We can see the results of this military-industrial virus in the failure of Boeing to produce its next generation jet, the Dreamliner, on schedule, in the pathetic performance of the nation’s dying domestic automotive industry, and in the failure of the country’s once vibrant entrepreneurial economy to do anything significant to tackle the challenge of global warming and the crying need for non-polluting, renewable energy sources.

The nation’s universities have no problem winning massive grants for defense projects, but academic researchers are hard-pressed to get grants for alternative energy research. There certainly is no federal money available for scholarships to students who want to go into environmental or energy majors, but there’s no lack of money for students who want to sign up for ROTC programs.

One could argue that at least the war is providing jobs for some of the nation’s growing army of the unemployed, but that would be to ignore the wastefulness of the work, and the enormous needs facing the nation. How much better to use federal funds to employ people at projects like reforestation, wetlands restoration, teaching, highway repair, school construction, slum renovation, etc., than at jobs involving killing overseas. It is ludicrous to assert that there is no connection between the hundreds of billions of dollars a year being spent on the military, and the fact that Philadelphia’s school district, the fifth largest in the nation, is bankrupt and run by the state, and that even so, many of its students, packed 40 to a classroom, have to sit on classmates’ desks and study from science and history textbooks printed in the 1980s, because of lack of funds.

I just went for a run in Philadelphia’s Fairmount Park yesterday, along Wissahickon Creek.
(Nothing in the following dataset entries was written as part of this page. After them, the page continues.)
/-- A function unloaded: nothing of it stays (R74). -/
def Dev.unloadFn (d : Dev) (f : Nat) : Dev :=
  let d := (d.clearWork f).releaseFn f none
  let d := d.setFn f FnRun.unloaded
  let d := ((d.setW (R.SEQ_FN_IMAGE f) 0).set (R.SEQ_FN_MEMB_CUR_EPOCH f) 0).set (R.SEQ_FN_MEMB_CUR_CONSUMERS f) 0
  ((((d.loadRegs f).set (R.SEQ_FN_STATUS_MEMB_STAGED f) 0).lagZero f).setFnState f stUnloaded).checkEmpty f

/-! ## ROUTES and SHAPE (R370, R371, R416) -/

/-- Whether lane `p`'s record of ROUTES is unlike FAB_PORT_CFG_p or the mode of its octet. -/
def Dev.portDiffers (d : Dev) (rt : Bytes) (p : Nat) : Bool :=
  d.get (R.FAB_PORT_CFG_WIDTH p) != rtWidth rt p || (rtWidth rt p != 0 && (d.has (R.FAB_PORT_CFG_ENABLE p) != (rtFlags rt p).testBit 0
    || d.has (R.FAB_PORT_CFG_RELAY p) != (rtFlags rt p).testBit 1 || d.has (R.FAB_PORT_CFG_PRECODE p) != (rtFlags rt p).testBit 2
    || d.has (R.FAB_PORT_CFG_CR p) != (rtFlags rt p).testBit 3 || d.isEth p != rtEth rt p))

/-- VL6 and VL7 of a port that is UP are sent out before it is disabled, as far as its credit goes. -/
def Dev.drainPort (d : Dev) (p : Nat) : Dev :=
  if d.pstate p ≠ 3 ∨ d.isEth p then d else
  [32, 33].foldl (fun d q => (Map.get [] (d.link p).queues q).foldl (fun d k =>
    if (d.link p).credit.getD k.vl 0 < k.units then d else
    let l := d.link p
    (d.setLink p { l with queues := Map.put [] l.queues q ((Map.get [] l.queues q).drop 1) }).startFrame p k) d) d

/-- Port `p` takes its record of ROUTES. -/
def Dev.takePort (d : Dev) (rt : Bytes) (p : Nat) : Dev :=
  let w := rtWidth rt p
  let fl := rtFlags rt p
  let d := ((((d.set (R.FAB_PORT_CFG_WIDTH p) w).set (R.FAB_PORT_CFG_ENABLE p) (b2n (fl.testBit 0))).set
    (R.FAB_PORT_CFG_RELAY p) (b2n (fl.testBit 1))).set (R.FAB_PORT_CFG_PRECODE p) (b2n (fl.testBit 2))).set
    (R.FAB_PORT_CFG_CR p) (b2n (fl.testBit 3))
  if w ≠ 0 ∧ fl.testBit 0 then d.startPort p w (fl.testBit 1) (fl.testBit 2) (fl.testBit 3)
  else (d.setLink p { Link.boot with
    width := w
    relay := fl.testBit 1
    precode := fl.testBit 2
    cr := fl.testBit 3
    ret := (d.link p).ret }).setPstate p 0

/-- ROUTES takes effect (R370). -/
def Dev.applyRoutes (d : Dev) (rt : Bytes) : Dev :=
  let changed := d.fab.vls != rtVls rt || d.fab.tcMap != rtTcs rt || d.fab.boot
  let ps := (List.range 256).filter (fun p => d.portDiffers rt p || (changed && d.isPort p && d.pstate p != 0))
  let d := ps.foldl (fun d p => if d.isPort p && d.pstate p != 0 then (d.drainPort p).enterDisabled p else d) d
  let d := { d with fab := { d.fab with
    boot := false
    maxHops := fld rt 1 1
    vls := rtVls rt
    tcMap := rtTcs rt } }
  let d := (List.range 4096).foldl (fun d n =>
    (d.setW (R.FAB_ROUTE_SHADOW n) (rtEntry rt n)).setW (R.FAB_ROUTE_ACTIVE n) (rtEntry rt n)) d
  let d := (List.range 256).foldl (fun d p => if rtWidth rt p = 0 then d else d.set (R.FAB_OCTET_MODE (p / 8)) (b2n (rtEth rt p))) d
  ps.foldl (fun d p => d.takePort rt p) d

/-- SHAPE takes effect: records, policers and lists, every credit at its cap (R404, R416). -/
def Dev.applyShape (d : Dev) (sh rt : Bytes) : Dev :=
  let starts := (List.range 256).filter (fun p => rtWidth rt p != 0)
  let d := starts.foldl (fun d p => (List.range 34).foldl (fun d q =>
    let r := shQueue sh p q
    let w := fld r 8 4 * 2 ^ 32 + fld r 4 2 * 2 ^ 16 + fld r 2 2 % 512 * 2 ^ 7 + fld r 0 1 % 8 * 2 ^ 4 + fld r 1 1 % 2
    (d.setW (R.TSH_Q_CFG p q) w).setW (R.TSH_Q_BURST p q) (fld r 12 4)) d) d
  let lists := (List.range (fld sh 2 2)).map (shList sh)
  let d := starts.foldl (fun d p =>
    match lists.find? (fun l => fld l 0 1 = p) with
    | some l => d.gateSet p (shEntries l (fld l 2 2)) (fld l 8 8)
    | none => if d.has (R.TSH_GATE_CTRL_ACTIVE p) || d.has (R.TSH_GATE_CTRL_PENDING p) then d.gateSet p [] 0 else d) d
  let pols := (List.range 8192).filterMap (fun k =>
    let r := shPolicer sh (k / 32) (k % 32)
    if fld r 0 1 = 1 then some (k, (⟨sext 16 (fld r 2 2), fld r 4 4, fld r 8 4⟩ : Policer)) else none)
  { d with fab := { d.fab with
    policers := pols
    polBucket := []
    links := d.fab.links.map (fun e => (e.1, { e.2 with
      bucket := []
      deficit := []
      ptr := [] })) } }

/-! ## Requests (R74, R75, R79) -/

/-- A request has ended: STATUS, STAGE and SECTION show it, and DONE raises IMAGE_DONE. -/
def Dev.loadEnd (d : Dev) (e : LoadErr) : Dev :=
  let d := { d with seq := { d.seq with
    req := none
    pend := none } }
  let d := ((d.set R.SEQ_IMG_STATUS_BUSY 0).set R.SEQ_IMG_STATUS_PENDING 0).set R.SEQ_IMG_STATUS_DONE 1
  ((d.setSt R.SEQ_IMG_STATUS_STATUS e.st).set R.SEQ_IMG_STATUS_STAGE e.stage).set R.SEQ_IMG_STATUS_SECTION e.sect

def loadOk : LoadErr := ⟨0, 0, noSect⟩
The beautiful running path takes one past a covered bridge, a cabin, scenic stone bridges, and other visual delights, all constructed by workers funded by the Civilian Conservation Corps. a New Deal public works program that hired the unemployed during the depths of the Great Depression.
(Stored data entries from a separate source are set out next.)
-- ==== Sys2Proof/Machine/XptCmd.lean ====
section
/-! DEFINITION. The commands of remote memory access (spec 14): queue pairs, windows, protection domains, requests and
received packets. -/

namespace Sys2Proof.Machine

/-- The units that issue requests take what has completed (R398). -/
def Dev.settle (d : Dev) : Dev := d.settleThreads.settleStorage.settleShards

/-! ## Queue pairs (R376 to R378) -/

/-- The setup record in XPT_QP_SETUP_0 to XPT_QP_SETUP_7. -/
def Dev.qpRecord (d : Dev) : Bytes := (List.range 8).flatMap (fun k => le 8 (d.word (R.XPT_QP_SETUP k)).toNat)

/-- The fields of a setup record. -/
def qpSetupOf (b : Bytes) : QpSetup :=
  { mode := fld b 0 1, tc := fld b 1 1, pd := fld b 2 2, peerNode := fld b 4 2, port := fld b 6 1, mtu := fld b 7 1,
    peerQp := fld b 8 4, psnTx := fld b 0xC 4, psnRx := fld b 0x10 4, creditMax := fld b 0x14 2, prio := fld b 0x16 1,
    dscp := fld b 0x17 1, peerMac := fld b 0x18 6, udpSrc := fld b 0x1E 2, peerIp := unbe (slice b 0x20 16),
    recvHandle := fld b 0x30 4, imm := (fld b 0x34 1).testBit 0 }

/-- Whether a setup record keeps its table. Fields marked RoCEv2 alone are not looked at on GF. -/
def Dev.qpRecordOk (d : Dev) (b : Bytes) : Bool :=
  let u := qpSetupOf b
  u.mode ≤ 1 && u.tc ≤ 31 && u.pd ≤ 4095 && u.peerNode ≤ 0xFFE && u.peerNode != d.node && allZero (slice b 0x35 11) &&
    (if u.mode = 0 then
      u.port == 0 && u.mtu == 0 && u.peerQp < 2 ^ 20 &&
        (if d.creditClass u.tc then 1 ≤ u.creditMax && u.creditMax ≤ 64 else u.creditMax == 0)
    else
      1 ≤ u.mtu && u.mtu ≤ 3 && u.peerQp < 2 ^ 24 && u.psnTx < 2 ^ 24 && u.psnRx < 2 ^ 24 && u.creditMax == 0 &&
        u.prio ≤ 7 && u.dscp < 64 && fld b 0x34 1 ≤ 1)

/-- Whether a traffic class is open to a queue pair of an owner. -/
def Dev.tcOk (d : Dev) (owner tc : Nat) : Bool :=
  if owner < 16 then (d.img owner).tcMask.testBit tc else d.loadedFns.all (fun e => !e.2.tcMask.testBit tc)

/-- Why CREATE refuses, 0 where it does not (R377, R475, R481). -/
def Dev.createCheck (d : Dev) (q : Nat) : Status :=
  let u := qpSetupOf d.qpRecord
  let owner := d.qpOwner q
  if d.fatal then St.deviceFatal
  else if d.has R.LGR_STATUS_SELF_FENCED then St.fenced
  else if (d.qp q).isSome then St.qpState
  else if !d.qpRecordOk d.qpRecord then St.qpInvalid
  else if !d.tcOk owner u.tc then St.qpInvalid
  else if !d.has (R.XPT_PD_VALID u.pd) ∨ d.get (R.XPT_PD_OWNER u.pd) ≠ owner then St.qpInvalid
  else if u.mode = 1 ∧ (!d.isPort u.port ∨ !d.isEth u.port ∨ d.creditClass u.tc) then St.qpInvalid
  else 0

/-- A queue pair as CREATE leaves it. -/
def Dev.qpFresh (d : Dev) (u : QpSetup) : Qp :=
  { st := 1, setup := u, err := 0, psnTx := u.psnTx, psnRx := u.psnRx, unhandled := [], seqNaked := false, rnrAt := none, reqs := [],
    flight := [], rnrFrom := none, cwnd := d.cwndMax u.tc, lastCut := 0, granted := 0, unused := 0, grants := 0, grantsUsed := 0,
    atomics := [], msn := 0, retries := 7, rnrRetries := 7, lastCnp := none, ringAt := 0, msg := none, sendBuf := [] }

/-- A queue-pair command has completed with a status. -/
def Dev.qpDone (d : Dev) (st : Status) : Dev :=
  ((d.set R.XPT_QP_CMD_BUSY 0).set R.XPT_QP_CMD_DONE 1).setSt R.XPT_QP_CMD_STATUS st

/-- CREATE. The new state stands on die where a cached state can make room for it. -/
def Dev.createQp (d : Dev) (q : Nat) : Dev :=
  let st := d.createCheck q
  if st ≠ 0 then d.qpDone st else
  let d := d.setQp q (d.qpFresh (qpSetupOf d.qpRecord))
  (((d.bringIn q).getD (d.wantQp q)).topUp q).qpDone 0

/-- DESTROY ends: the queue pair is in RESET. -/
def Dev.destroyEnd (d : Dev) (q : Nat) : Dev :=
  let waiting := (d.xpt.miss.filter (fun e => e.1 = q)).length
  let d := d.modXpt (fun t => { t with
    miss := t.miss.filter (fun e => e.1 ≠ q)
    cached := t.cached.filter (· != q)
    fetching := t.fetching.filter (· != q)
    destroying := none })
  ((d.retire (poolNo 0x10 0) waiting).qpReset q).qpDone 0

/-- DESTROY: at once where no request is outstanding. -/
def Dev.destroyQp (d : Dev) (q : Nat) : Dev :=
  if d.fatal then d.qpDone St.deviceFatal else
  match d.qp q with
  | none => d.qpDone 0
  | some x =>
    if x.reqs.isEmpty then d.destroyEnd q
    else (d.modXpt (fun t => { t with destroying := some q })).set R.XPT_QP_CMD_BUSY 1

/-- QUERY: the queue pair's state as XPT_QP_STATUS shows it. -/
def Dev.queryQp (d : Dev) (q : Nat) : Dev :=
  if d.fatal then d.qpDone St.deviceFatal else
  let d := d.setW R.XPT_QP_STATUS 0
  let d := d.set R.XPT_QP_STATUS_CACHED (b2n (d.onDie q))
  let d : Dev := match d.qp q with
    | none => d
    | some x =>
      (((((d.set R.XPT_QP_STATUS_STATE x.st).set R.XPT_QP_STATUS_MODE x.setup.mode).set R.XPT_QP_STATUS_PEER_NODE
        x.setup.peerNode).set R.XPT_QP_STATUS_PD x.setup.pd).set R.XPT_QP_STATUS_TC x.setup.tc).setSt R.XPT_QP_STATUS_ERR_STATUS x.err
  d.qpDone 0

/-- A GO of XPT_QP_CMD. -/
def Dev.qpGo (d : Dev) (op q : Nat) : Dev :=
  let d := (d.set R.XPT_QP_CMD_OP op).set R.XPT_QP_CMD_QP q
  if d.has R.XPT_QP_CMD_BUSY then d.set R.XPT_QP_CMD_GO_REJECTED 1 else
  match op with
  | 1 => d.createQp q
  | 2 => d.destroyQp q
  | 3 => d.queryQp q
  | _ => d.qpDone (if d.fatal then St.deviceFatal else St.opInvalid)

def execCreate (qp : BitVec 20) (s : State) : Host.Outcome State Fault Refusal := s.act .live (fun d => (d.qpGo 1 qp.toNat).reply St.ok)
def execDestroy (qp : BitVec 20) (s : State) : Host.Outcome State Fault Refusal := s.act .live (fun d => (d.qpGo 2 qp.toNat).reply St.ok)
def execQuery (qp : BitVec 20) (s : State) : Host.Outcome State Fault Refusal := s.act .live (fun d => (d.qpGo 3 qp.toNat).reply St.ok)
def execQpCmdInvalid (qp : BitVec 20) (s : State) : Host.Outcome State Fault Refusal :=
  s.act .live (fun d => (d.qpGo 0 qp.toNat).reply St.ok)

/-- DESTROY_COMPLETE: the queue pair that a DESTROY waits for has no request outstanding. -/
def execDestroyComplete (s : State) : Host.Outcome State Fault Refusal :=
  s.act .engine (fun d =>
    match d.xpt.destroying with
    | none => d
    | some q => if ((d.qp q).map (fun x => x.reqs.isEmpty)).getD true then d.destroyEnd q else d)

/-! ## Windows (R388 to R390) -/

/-- Whether regions between them hold the bytes from `a` up to `e`, in at most `n` pieces. -/
def coveredBy (rs : List Region) (e : Nat) : Nat → Nat → Bool
  | 0, a => decide (e ≤ a)
  | n + 1, a =>
    if e ≤ a then true else
    match rs.find? (fun r => r.base ≤ a && a < r.base + r.size) with
    | none => false
    | some r => coveredBy rs e n (r.base + r.size)

/-- Whether the range of a window suits its protection domain (R388). -/
def Dev.windowRangeOk (d : Dev) (w pd a n : Nat) : Bool :=
  let c := d.classOf a
  let owner := d.get (R.XPT_PD_OWNER pd)
  let i := d.img owner
  a % 4096 == 0 && n % 4096 == 0 && n != 0 && a + n ≤ 2 ^ 52 && c == d.classOf (a + n - 1) && c != .fixed && c != .control &&
    (if owner = 16 then
      c != .hbm || d.loadedFns.all (fun e => e.2.regions.all (fun r => a + n ≤ r.base || r.base + r.size ≤ a))
    else c == .media || (c == .hbm && coveredBy i.regions (a + n) i.regions.length a) ||
      (c == .scratch && scratchBase + 0x40000 * i.coreBase ≤ a && a + n ≤ scratchBase + 0x40000 * (i.coreBase + i.coreCount))) &&
    d.xpt.windows.all (fun e => e.1 == w || d.winSt e.1 == 0 || e.2.pd != pd || a + n ≤ e.2.base || e.2.base + e.2.size ≤ a)

/-- Why OPEN refuses, 0 where it does not. -/
def Dev.openCheck (d : Dev) (w pd : Nat) : Status :=
  let a := 4096 * d.get R.XPT_WIN_BASE_BASE
  let n := (d.word R.XPT_WIN_SIZE).toNat
  if d.fatal then St.deviceFatal
  else if d.winSt w ≠ 0 then St.windowState
  else if n = 2 ^ 64 - 1 then St.lengthReserved
  else if !d.has (R.XPT_PD_VALID pd) then St.windowInvalid
  else if !d.windowRangeOk w pd a n then St.windowInvalid
  else 0

/-- A window command has completed with a status. -/
def Dev.winDoneWith (d : Dev) (st : Status) : Dev :=
  ((d.set R.XPT_WIN_STATUS_BUSY 0).set R.XPT_WIN_STATUS_DONE 1).setSt R.XPT_WIN_STATUS_STATUS st

/-- OPEN: a new generation, and ACTIVE at once. -/
def Dev.openWin (d : Dev) (w pd access : Nat) : Dev :=
  let st := d.openCheck w pd
  if st ≠ 0 then d.winDoneWith st else
  let a := 4096 * d.get R.XPT_WIN_BASE_BASE
  let gen := d.get (R.XPT_WIN_STATE_GEN w)
  let x : Win := ⟨a, (d.word R.XPT_WIN_SIZE).toNat, pd, if mediaBase ≤ a then access % 2 else access⟩
  let d := d.modXpt (fun t => { t with windows := Map.insert t.windows w x })
  ((d.set (R.XPT_WIN_STATE_GEN w) (if gen = 0xFFFF then 1 else gen + 1)).set (R.XPT_WIN_STATE_STATE w) 1).winDoneWith 0

/-- A DRAINING window whose admitted packets have all ended becomes CLOSED (R390). -/
def Dev.closeWin (d : Dev) (w : Nat) : Dev :=
  if d.winSt w ≠ 2 ∨ d.get (R.XPT_WIN_STATE_ADMITTED w) ≠ 0 then d else
  let d := (d.set (R.XPT_WIN_STATE_STATE w) 0).modXpt (fun t => { t with windows := Map.erase t.windows w })
  if d.xpt.revoking = some w then (d.modXpt (fun t => { t with revoking := none })).winDoneWith 0 else d

/-- REVOKE: the fence falls at once, and the command is in progress until the window is CLOSED. -/
def Dev.revokeGo (d : Dev) (w : Nat) : Dev :=
  if d.fatal then d.winDoneWith St.deviceFatal
  else if d.winSt w ≠ 1 then d.winDoneWith 0
  else ((d.revokeWin w).modXpt (fun t => { t with revoking := some w })).set R.XPT_WIN_STATUS_BUSY 1

/-- A GO of XPT_WIN_CTRL. -/
def Dev.winGo (d : Dev) (op w pd access : Nat) : Dev :=
  let d := (((d.set R.XPT_WIN_CTRL_OP op).set R.XPT_WIN_CTRL_INDEX w).set R.XPT_WIN_CTRL_PD pd).set R.XPT_WIN_CTRL_ACCESS access
  if d.has R.XPT_WIN_STATUS_BUSY then d.set R.XPT_WIN_STATUS_GO_REJECTED 1 else
  match op with
  | 1 => d.openWin w pd access
  | 2 => d.revokeGo w
  | _ => d.winDoneWith (if d.fatal then St.deviceFatal else St.opInvalid)

def execOpen (index : BitVec 16) (pd : BitVec 12) (access : BitVec 3) (s : State) : Host.Outcome State Fault Refusal :=
  s.act .live (fun d => (d.winGo 1 index.toNat pd.toNat access.toNat).reply St.ok)
def execRevoke (index : BitVec 16) (s : State) : Host.Outcome State Fault Refusal :=
  s.act .live (fun d => (d.winGo 2 index.toNat (d.get R.XPT_WIN_CTRL_PD) (d.get R.XPT_WIN_CTRL_ACCESS)).reply St.ok)
def execWindowClosed (index : BitVec 16) (s : State) : Host.Outcome State Fault Refusal := s.act .engine (fun d => d.closeWin index.toNat)

/-! ## Protection domains, peer entries, traffic classes (R379, R387, R401) -/

/-- A write to XPT_PD_p; none while a queue pair or a window names the domain. -/
def Dev.pdWrite (d : Dev) (p : Nat) (v : Word) : Dev :=
  if d.xpt.qps.any (fun e => e.2.setup.pd = p) || d.xpt.windows.any (fun e => d.winSt e.1 != 0 && e.2.pd = p) then d
  else (d.set (R.XPT_PD_VALID p) (getBits v 63 63)).set (R.XPT_PD_OWNER p) (getBits v 4 0)

def execPdWrite (pd : BitVec 12) (v : Word) (s : State) : Host.Outcome State Fault Refusal :=
  s.act .live (fun d => (d.pdWrite pd.toNat v).reply St.ok)

/-- A write to XPT_PEER_f_d; none where it names a queue pair of another owner. -/
def Dev.peerWrite (d : Dev) (f n : Nat) (v : Word) : Dev :=
  let q := getBits v 19 0
  if v.getLsbD 63 && d.qpOwner q != f then d
  else d.setW (R.XPT_PEER f n) (getBits v 63 63 * 2 ^ 63 + q)

def execPeerEntryWrite (f : Fin 17) (n : BitVec 12) (v : Word) (s : State) : Host.Outcome State Fault Refusal :=
  s.act .live (fun d => (d.peerWrite f.val n.toNat v).reply St.ok)

/-- A write to XPT_TC_t; none where it changes MODE while a READY queue pair uses the class. -/
def Dev.tcWrite (d : Dev) (t : Nat) (v : Word) : Dev :=
  if v.getLsbD 0 != d.creditClass t && d.xpt.qps.any (fun e => e.2.st = 1 && e.2.setup.tc = t) then d
  else (((d.set (R.XPT_TC_CWND_MAX t) (getBits v 63 48)).set (R.XPT_TC_TARGET t) (getBits v 47 32)).set (R.XPT_TC_RNR_WAIT t)
    (getBits v 31 24)).set (R.XPT_TC_MODE t) (getBits v 0 0)

def execTcConfigWrite (t : Fin 32) (v : Word) (s : State) : Host.Outcome State Fault Refusal :=
  s.act .live (fun d => (d.tcWrite t.val v).reply St.ok)

/-! ## Requests (R396 to R398) -/

/-- A part as the engine keeps it. -/
def partState (p : Part) : PartSt := ⟨p.addrForm, p.handle.toNat, p.addr.toNat, p.buf.toNat, p.len.toNat, 0, 0, 0⟩

/-- A request of 1 to 16 parts of a unit of `owner`; an atomic has one part of 8 bytes. -/
def Dev.requestIssue (d : Dev) (owner node token : Nat) (k : ReqKind) (ps : List Part) : Dev :=
  let parts := ps.map partState
  if parts.isEmpty || 16 < parts.length then d else
  match k with
  | .write => d.xptIssue owner node .command token 0 0 0 0 parts []
  | .read => d.xptIssue owner node .command token 1 0 0 0 parts []
  | .atomic ctl a b =>
    d.xptIssue owner node .command token 2 ctl.toNat a.toNat b.toNat ((parts.take 1).map (fun p => { p with len := 8 })) []

def execTransportRequestIssue (owner : Fin 17) (node : BitVec 12) (token : Word) (k : ReqKind) (parts : List Part) (s : State) :
    Host.Outcome State Fault Refusal :=
  s.act .engine (fun d => d.requestIssue owner.val node.toNat token.toNat k parts)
No such program exists today, because this government is in the killing business.

Nor can oil prices and commodities prices, which Baily suggests are soaring in price not because of the Iraq War, but because of increasing demand from places like India and China, be so casually separated from America’s warmongering.

Firstly, even oil traders will acknowledge that there is a premium on oil in part because of the threat to 20 percent of the world’s oil posed by the Bush/Cheney administration’s growing belligerence towards Iran, and its threats to attack the world’s number-two oil producer, a move which would effectively close off the Persian Gulf as an oil-producing venue indefinitely. The Iraq War hasn’t just reduced oil production in Iraq, the world’s third-biggest oil producing nation; it has led to fears of a much wider disruption in oil supplies from Iran, Kuwait and Saudi Arabia–and oil investors make their price decisions based on future prospects, not on current usage.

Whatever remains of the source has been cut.